### Work instructions
Exactly the lines below from the one with "(ltrAll s) := by" up to and including the one with "theorem execCrcInit_from (unit" make up the answer, with nothing else added.

### Data to examine
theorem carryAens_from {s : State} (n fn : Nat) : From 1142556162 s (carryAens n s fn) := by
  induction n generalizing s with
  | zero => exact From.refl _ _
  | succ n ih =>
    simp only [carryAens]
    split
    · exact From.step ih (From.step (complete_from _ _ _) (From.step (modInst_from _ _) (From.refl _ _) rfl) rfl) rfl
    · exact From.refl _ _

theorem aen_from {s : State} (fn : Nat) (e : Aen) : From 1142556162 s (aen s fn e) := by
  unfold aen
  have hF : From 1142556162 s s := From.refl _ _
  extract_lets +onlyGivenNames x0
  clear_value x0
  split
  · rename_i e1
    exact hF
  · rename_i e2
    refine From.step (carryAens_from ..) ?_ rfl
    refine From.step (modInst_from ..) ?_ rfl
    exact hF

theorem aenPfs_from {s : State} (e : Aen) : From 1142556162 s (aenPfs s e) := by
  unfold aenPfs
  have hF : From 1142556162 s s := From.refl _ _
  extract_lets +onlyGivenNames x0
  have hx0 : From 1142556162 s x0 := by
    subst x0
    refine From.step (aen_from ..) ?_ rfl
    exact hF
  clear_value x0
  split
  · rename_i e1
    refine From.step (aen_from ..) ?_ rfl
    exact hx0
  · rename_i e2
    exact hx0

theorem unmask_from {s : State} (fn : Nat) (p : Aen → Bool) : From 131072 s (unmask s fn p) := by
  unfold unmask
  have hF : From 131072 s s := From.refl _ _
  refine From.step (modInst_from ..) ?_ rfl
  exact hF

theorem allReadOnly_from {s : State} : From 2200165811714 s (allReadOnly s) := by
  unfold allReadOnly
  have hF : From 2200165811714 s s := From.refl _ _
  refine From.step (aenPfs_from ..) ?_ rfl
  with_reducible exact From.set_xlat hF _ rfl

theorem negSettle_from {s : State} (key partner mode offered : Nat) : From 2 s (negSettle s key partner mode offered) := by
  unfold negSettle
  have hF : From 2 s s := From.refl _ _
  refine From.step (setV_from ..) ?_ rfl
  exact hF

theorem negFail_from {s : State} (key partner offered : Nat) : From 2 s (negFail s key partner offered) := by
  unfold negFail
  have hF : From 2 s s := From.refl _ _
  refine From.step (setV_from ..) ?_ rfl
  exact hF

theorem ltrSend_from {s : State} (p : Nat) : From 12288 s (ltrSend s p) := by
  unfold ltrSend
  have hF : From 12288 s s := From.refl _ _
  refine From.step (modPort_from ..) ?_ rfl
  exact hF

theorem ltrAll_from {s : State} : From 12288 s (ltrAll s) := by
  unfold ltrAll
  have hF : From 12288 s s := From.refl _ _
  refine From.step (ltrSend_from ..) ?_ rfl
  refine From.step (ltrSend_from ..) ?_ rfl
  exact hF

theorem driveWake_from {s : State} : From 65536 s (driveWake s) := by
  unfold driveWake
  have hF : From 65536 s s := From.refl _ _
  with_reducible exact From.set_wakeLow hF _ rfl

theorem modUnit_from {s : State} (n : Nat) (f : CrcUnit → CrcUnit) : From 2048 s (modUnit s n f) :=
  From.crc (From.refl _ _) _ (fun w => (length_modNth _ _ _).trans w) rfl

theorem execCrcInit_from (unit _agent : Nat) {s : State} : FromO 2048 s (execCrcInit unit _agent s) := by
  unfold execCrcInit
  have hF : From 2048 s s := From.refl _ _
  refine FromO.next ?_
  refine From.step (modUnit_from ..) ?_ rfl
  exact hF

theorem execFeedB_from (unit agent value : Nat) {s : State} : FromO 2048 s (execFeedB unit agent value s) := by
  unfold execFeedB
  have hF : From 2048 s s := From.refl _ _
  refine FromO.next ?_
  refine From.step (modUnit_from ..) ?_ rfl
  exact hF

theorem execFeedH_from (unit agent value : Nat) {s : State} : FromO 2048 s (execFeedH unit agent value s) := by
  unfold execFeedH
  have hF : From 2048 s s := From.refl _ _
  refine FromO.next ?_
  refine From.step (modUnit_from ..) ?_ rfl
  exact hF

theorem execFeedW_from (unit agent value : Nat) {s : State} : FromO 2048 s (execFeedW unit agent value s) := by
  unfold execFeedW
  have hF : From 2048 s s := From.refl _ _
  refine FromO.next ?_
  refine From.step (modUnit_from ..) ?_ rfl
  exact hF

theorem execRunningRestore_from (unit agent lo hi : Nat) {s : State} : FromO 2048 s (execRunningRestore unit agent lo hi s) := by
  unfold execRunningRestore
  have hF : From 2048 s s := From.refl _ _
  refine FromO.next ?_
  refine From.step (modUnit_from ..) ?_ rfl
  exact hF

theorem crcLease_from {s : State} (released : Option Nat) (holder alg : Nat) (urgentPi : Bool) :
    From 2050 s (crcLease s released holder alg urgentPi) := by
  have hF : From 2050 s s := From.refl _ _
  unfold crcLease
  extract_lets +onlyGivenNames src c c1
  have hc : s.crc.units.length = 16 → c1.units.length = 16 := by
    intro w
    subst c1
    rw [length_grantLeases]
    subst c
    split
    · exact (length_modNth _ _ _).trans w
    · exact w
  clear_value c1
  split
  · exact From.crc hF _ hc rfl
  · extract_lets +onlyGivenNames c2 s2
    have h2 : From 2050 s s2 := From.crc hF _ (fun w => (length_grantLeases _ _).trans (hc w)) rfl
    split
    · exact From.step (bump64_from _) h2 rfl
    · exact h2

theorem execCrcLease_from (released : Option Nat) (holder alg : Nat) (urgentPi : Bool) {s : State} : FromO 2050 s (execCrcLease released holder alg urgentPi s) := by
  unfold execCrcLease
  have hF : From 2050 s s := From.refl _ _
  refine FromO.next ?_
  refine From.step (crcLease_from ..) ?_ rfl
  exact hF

---

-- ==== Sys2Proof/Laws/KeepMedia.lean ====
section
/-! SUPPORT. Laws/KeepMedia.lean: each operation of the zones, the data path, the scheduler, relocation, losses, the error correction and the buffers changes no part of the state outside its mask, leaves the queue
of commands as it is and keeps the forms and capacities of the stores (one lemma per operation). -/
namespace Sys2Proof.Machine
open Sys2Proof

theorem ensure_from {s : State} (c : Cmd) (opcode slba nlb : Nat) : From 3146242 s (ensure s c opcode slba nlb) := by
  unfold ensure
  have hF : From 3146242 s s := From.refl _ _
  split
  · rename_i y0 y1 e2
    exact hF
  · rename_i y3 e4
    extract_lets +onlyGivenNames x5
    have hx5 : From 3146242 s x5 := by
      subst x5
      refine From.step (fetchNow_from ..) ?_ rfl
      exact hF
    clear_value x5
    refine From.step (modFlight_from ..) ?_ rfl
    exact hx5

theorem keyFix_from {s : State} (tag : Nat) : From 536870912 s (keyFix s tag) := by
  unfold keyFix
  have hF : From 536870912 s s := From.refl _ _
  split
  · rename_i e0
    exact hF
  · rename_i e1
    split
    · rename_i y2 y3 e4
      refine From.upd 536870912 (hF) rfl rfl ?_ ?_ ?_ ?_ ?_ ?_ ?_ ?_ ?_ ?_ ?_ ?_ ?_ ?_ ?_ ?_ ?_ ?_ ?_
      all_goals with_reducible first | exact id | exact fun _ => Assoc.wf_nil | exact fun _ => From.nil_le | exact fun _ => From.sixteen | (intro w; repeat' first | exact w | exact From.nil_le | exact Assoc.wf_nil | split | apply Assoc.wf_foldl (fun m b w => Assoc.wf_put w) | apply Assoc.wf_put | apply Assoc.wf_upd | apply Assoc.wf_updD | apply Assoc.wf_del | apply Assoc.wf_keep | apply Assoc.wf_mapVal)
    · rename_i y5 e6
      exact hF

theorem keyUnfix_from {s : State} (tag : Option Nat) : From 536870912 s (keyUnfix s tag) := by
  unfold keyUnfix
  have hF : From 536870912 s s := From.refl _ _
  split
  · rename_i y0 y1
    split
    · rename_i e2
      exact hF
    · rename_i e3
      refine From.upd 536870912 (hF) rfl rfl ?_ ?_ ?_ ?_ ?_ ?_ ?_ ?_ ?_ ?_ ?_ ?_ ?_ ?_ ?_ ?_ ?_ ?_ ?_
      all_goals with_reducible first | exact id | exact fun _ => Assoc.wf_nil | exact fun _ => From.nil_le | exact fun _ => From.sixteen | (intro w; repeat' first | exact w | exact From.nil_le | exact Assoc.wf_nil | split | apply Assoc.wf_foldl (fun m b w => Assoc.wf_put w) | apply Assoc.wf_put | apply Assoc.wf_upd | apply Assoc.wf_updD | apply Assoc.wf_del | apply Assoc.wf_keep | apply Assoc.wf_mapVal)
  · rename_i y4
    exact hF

### Exercise output
theorem ltrAll_from {s : State} : From 12288 s (ltrAll s) := by
  unfold ltrAll
  have hF : From 12288 s s := From.refl _ _
  refine From.step (ltrSend_from ..) ?_ rfl
  refine From.step (ltrSend_from ..) ?_ rfl
  exact hF

theorem driveWake_from {s : State} : From 65536 s (driveWake s) := by
  unfold driveWake
  have hF : From 65536 s s := From.refl _ _
  with_reducible exact From.set_wakeLow hF _ rfl

theorem modUnit_from {s : State} (n : Nat) (f : CrcUnit → CrcUnit) : From 2048 s (modUnit s n f) :=
  From.crc (From.refl _ _) _ (fun w => (length_modNth _ _ _).trans w) rfl

theorem execCrcInit_from (unit _agent : Nat) {s : State} : FromO 2048 s (execCrcInit unit _agent s) := by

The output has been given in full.